- _Work to be completed_: For the records below, print every one exactly, with nothing dropped.

- _Supplied information_:
┄┄┄┄┄┄┄┄┄┄

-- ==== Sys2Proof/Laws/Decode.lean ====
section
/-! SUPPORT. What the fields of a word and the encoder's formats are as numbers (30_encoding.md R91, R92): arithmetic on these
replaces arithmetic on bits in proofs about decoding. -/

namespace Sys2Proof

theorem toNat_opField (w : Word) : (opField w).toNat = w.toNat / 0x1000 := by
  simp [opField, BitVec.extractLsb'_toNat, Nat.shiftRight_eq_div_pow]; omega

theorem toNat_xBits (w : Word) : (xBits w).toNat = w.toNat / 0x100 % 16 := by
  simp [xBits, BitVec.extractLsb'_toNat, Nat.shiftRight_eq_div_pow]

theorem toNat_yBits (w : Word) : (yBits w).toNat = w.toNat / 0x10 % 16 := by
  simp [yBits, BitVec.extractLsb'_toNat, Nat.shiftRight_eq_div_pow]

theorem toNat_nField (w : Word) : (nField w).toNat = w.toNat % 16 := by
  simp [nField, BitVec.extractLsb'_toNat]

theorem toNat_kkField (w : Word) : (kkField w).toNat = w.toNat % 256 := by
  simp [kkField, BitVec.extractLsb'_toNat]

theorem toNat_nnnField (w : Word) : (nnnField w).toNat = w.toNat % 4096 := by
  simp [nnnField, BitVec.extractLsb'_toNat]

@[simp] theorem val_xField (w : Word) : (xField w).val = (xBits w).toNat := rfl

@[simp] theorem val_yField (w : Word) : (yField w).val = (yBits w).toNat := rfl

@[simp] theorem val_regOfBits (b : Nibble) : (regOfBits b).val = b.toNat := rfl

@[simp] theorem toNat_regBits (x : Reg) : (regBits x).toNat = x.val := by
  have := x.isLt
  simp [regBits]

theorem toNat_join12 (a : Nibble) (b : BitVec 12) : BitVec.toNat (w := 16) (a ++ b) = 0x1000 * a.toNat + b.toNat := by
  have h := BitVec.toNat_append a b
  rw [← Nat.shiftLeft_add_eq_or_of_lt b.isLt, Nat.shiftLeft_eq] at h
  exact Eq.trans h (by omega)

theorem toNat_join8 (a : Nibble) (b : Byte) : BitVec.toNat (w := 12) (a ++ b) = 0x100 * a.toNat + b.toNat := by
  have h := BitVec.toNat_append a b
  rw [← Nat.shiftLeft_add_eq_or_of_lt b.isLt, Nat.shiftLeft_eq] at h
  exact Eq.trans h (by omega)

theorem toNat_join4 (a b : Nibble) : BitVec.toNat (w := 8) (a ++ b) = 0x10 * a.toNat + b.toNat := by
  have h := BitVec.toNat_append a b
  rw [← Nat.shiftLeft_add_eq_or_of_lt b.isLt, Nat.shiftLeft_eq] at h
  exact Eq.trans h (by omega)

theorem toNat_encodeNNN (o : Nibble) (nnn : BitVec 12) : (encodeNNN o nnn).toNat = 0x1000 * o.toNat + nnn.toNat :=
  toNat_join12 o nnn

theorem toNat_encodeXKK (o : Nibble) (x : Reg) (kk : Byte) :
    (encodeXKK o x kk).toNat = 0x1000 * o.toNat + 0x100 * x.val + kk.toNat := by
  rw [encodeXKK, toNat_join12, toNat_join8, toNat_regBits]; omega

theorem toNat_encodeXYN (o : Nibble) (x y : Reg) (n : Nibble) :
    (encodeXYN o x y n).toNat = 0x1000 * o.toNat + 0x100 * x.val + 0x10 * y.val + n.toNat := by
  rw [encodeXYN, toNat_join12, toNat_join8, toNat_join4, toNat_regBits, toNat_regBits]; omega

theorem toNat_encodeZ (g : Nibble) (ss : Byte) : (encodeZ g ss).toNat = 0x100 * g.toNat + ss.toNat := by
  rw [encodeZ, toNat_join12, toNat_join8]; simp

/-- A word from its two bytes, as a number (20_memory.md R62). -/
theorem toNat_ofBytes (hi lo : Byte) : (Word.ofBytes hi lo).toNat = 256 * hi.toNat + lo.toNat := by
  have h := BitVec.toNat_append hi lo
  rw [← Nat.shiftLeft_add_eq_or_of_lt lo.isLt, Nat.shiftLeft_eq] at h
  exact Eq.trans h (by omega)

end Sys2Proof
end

┄┄┄┄┄┄┄┄┄┄

- _Response box_:
-- ==== Sys2Proof/Laws/Decode.lean ====
section
/-! SUPPORT. What the fields of a word and the encoder's formats are as numbers (30_encoding.md R91, R92): arithmetic on these
replaces arithmetic on bits in proofs about decoding. -/

namespace Sys2Proof

theorem toNat_opField (w : Word) : (opField w).toNat = w.toNat / 0x1000 := by
  simp [opField, BitVec.extractLsb'_toNat, Nat.shiftRight_eq_div_pow]; omega

theorem toNat_xBits (w : Word) : (xBits w).toNat = w.toNat / 0x100 % 16 := by
  simp [xBits, BitVec.extractLsb'_toNat, Nat.shiftRight_eq_div_pow]

theorem toNat_yBits (w : Word) : (yBits w).toNat = w.toNat / 0x10 % 16 := by
  simp [yBits, BitVec.extractLsb'_toNat, Nat.shiftRight_eq_div_pow]

theorem toNat_nField (w : Word) : (nField w).toNat = w.toNat % 16 := by
  simp [nField, BitVec.extractLsb'_toNat]

theorem toNat_kkField (w : Word) : (kkField w).toNat = w.toNat % 256 := by
  simp [kkField, BitVec.extractLsb'_toNat]

theorem toNat_nnnField (w : Word) : (nnnField w).toNat = w.toNat % 4096 := by
  simp [nnnField, BitVec.extractLsb'_toNat]

@[simp] theorem val_xField (w : Word) : (xField w).val = (xBits w).toNat := rfl

@[simp] theorem val_yField (w : Word) : (yField w).val = (yBits w).toNat := rfl

@[simp] theorem val_regOfBits (b : Nibble) : (regOfBits b).val = b.toNat := rfl

@[simp] theorem toNat_regBits (x : Reg) : (regBits x).toNat = x.val := by
  have := x.isLt
  simp [regBits]

theorem toNat_join12 (a : Nibble) (b : BitVec 12) : BitVec.toNat (w := 16) (a ++ b) = 0x1000 * a.toNat + b.toNat := by
  have h := BitVec.toNat_append a b
  rw [← Nat.shiftLeft_add_eq_or_of_lt b.isLt, Nat.shiftLeft_eq] at h
  exact Eq.trans h (by omega)

theorem toNat_join8 (a : Nibble) (b : Byte) : BitVec.toNat (w := 12) (a ++ b) = 0x100 * a.toNat + b.toNat := by
  have h := BitVec.toNat_append a b
  rw [← Nat.shiftLeft_add_eq_or_of_lt b.isLt, Nat.shiftLeft_eq] at h
  exact Eq.trans h (by omega)

theorem toNat_join4 (a b : Nibble) : BitVec.toNat (w := 8) (a ++ b) = 0x10 * a.toNat + b.toNat := by
  have h := BitVec.toNat_append a b
  rw [← Nat.shiftLeft_add_eq_or_of_lt b.isLt, Nat.shiftLeft_eq] at h
  exact Eq.trans h (by omega)

theorem toNat_encodeNNN (o : Nibble) (nnn : BitVec 12) : (encodeNNN o nnn).toNat = 0x1000 * o.toNat + nnn.toNat :=
  toNat_join12 o nnn

theorem toNat_encodeXKK (o : Nibble) (x : Reg) (kk : Byte) :
    (encodeXKK o x kk).toNat = 0x1000 * o.toNat + 0x100 * x.val + kk.toNat := by
  rw [encodeXKK, toNat_join12, toNat_join8, toNat_regBits]; omega

theorem toNat_encodeXYN (o : Nibble) (x y : Reg) (n : Nibble) :
    (encodeXYN o x y n).toNat = 0x1000 * o.toNat + 0x100 * x.val + 0x10 * y.val + n.toNat := by
  rw [encodeXYN, toNat_join12, toNat_join8, toNat_join4, toNat_regBits, toNat_regBits]; omega

theorem toNat_encodeZ (g : Nibble) (ss : Byte) : (encodeZ g ss).toNat = 0x100 * g.toNat + ss.toNat := by
  rw [encodeZ, toNat_join12, toNat_join8]; simp

/-- A word from its two bytes, as a number (20_memory.md R62). -/
theorem toNat_ofBytes (hi lo : Byte) : (Word.ofBytes hi lo).toNat = 256 * hi.toNat + lo.toNat := by
  have h := BitVec.toNat_append hi lo
  rw [← Nat.shiftLeft_add_eq_or_of_lt lo.isLt, Nat.shiftLeft_eq] at h
  exact Eq.trans h (by omega)

end Sys2Proof
end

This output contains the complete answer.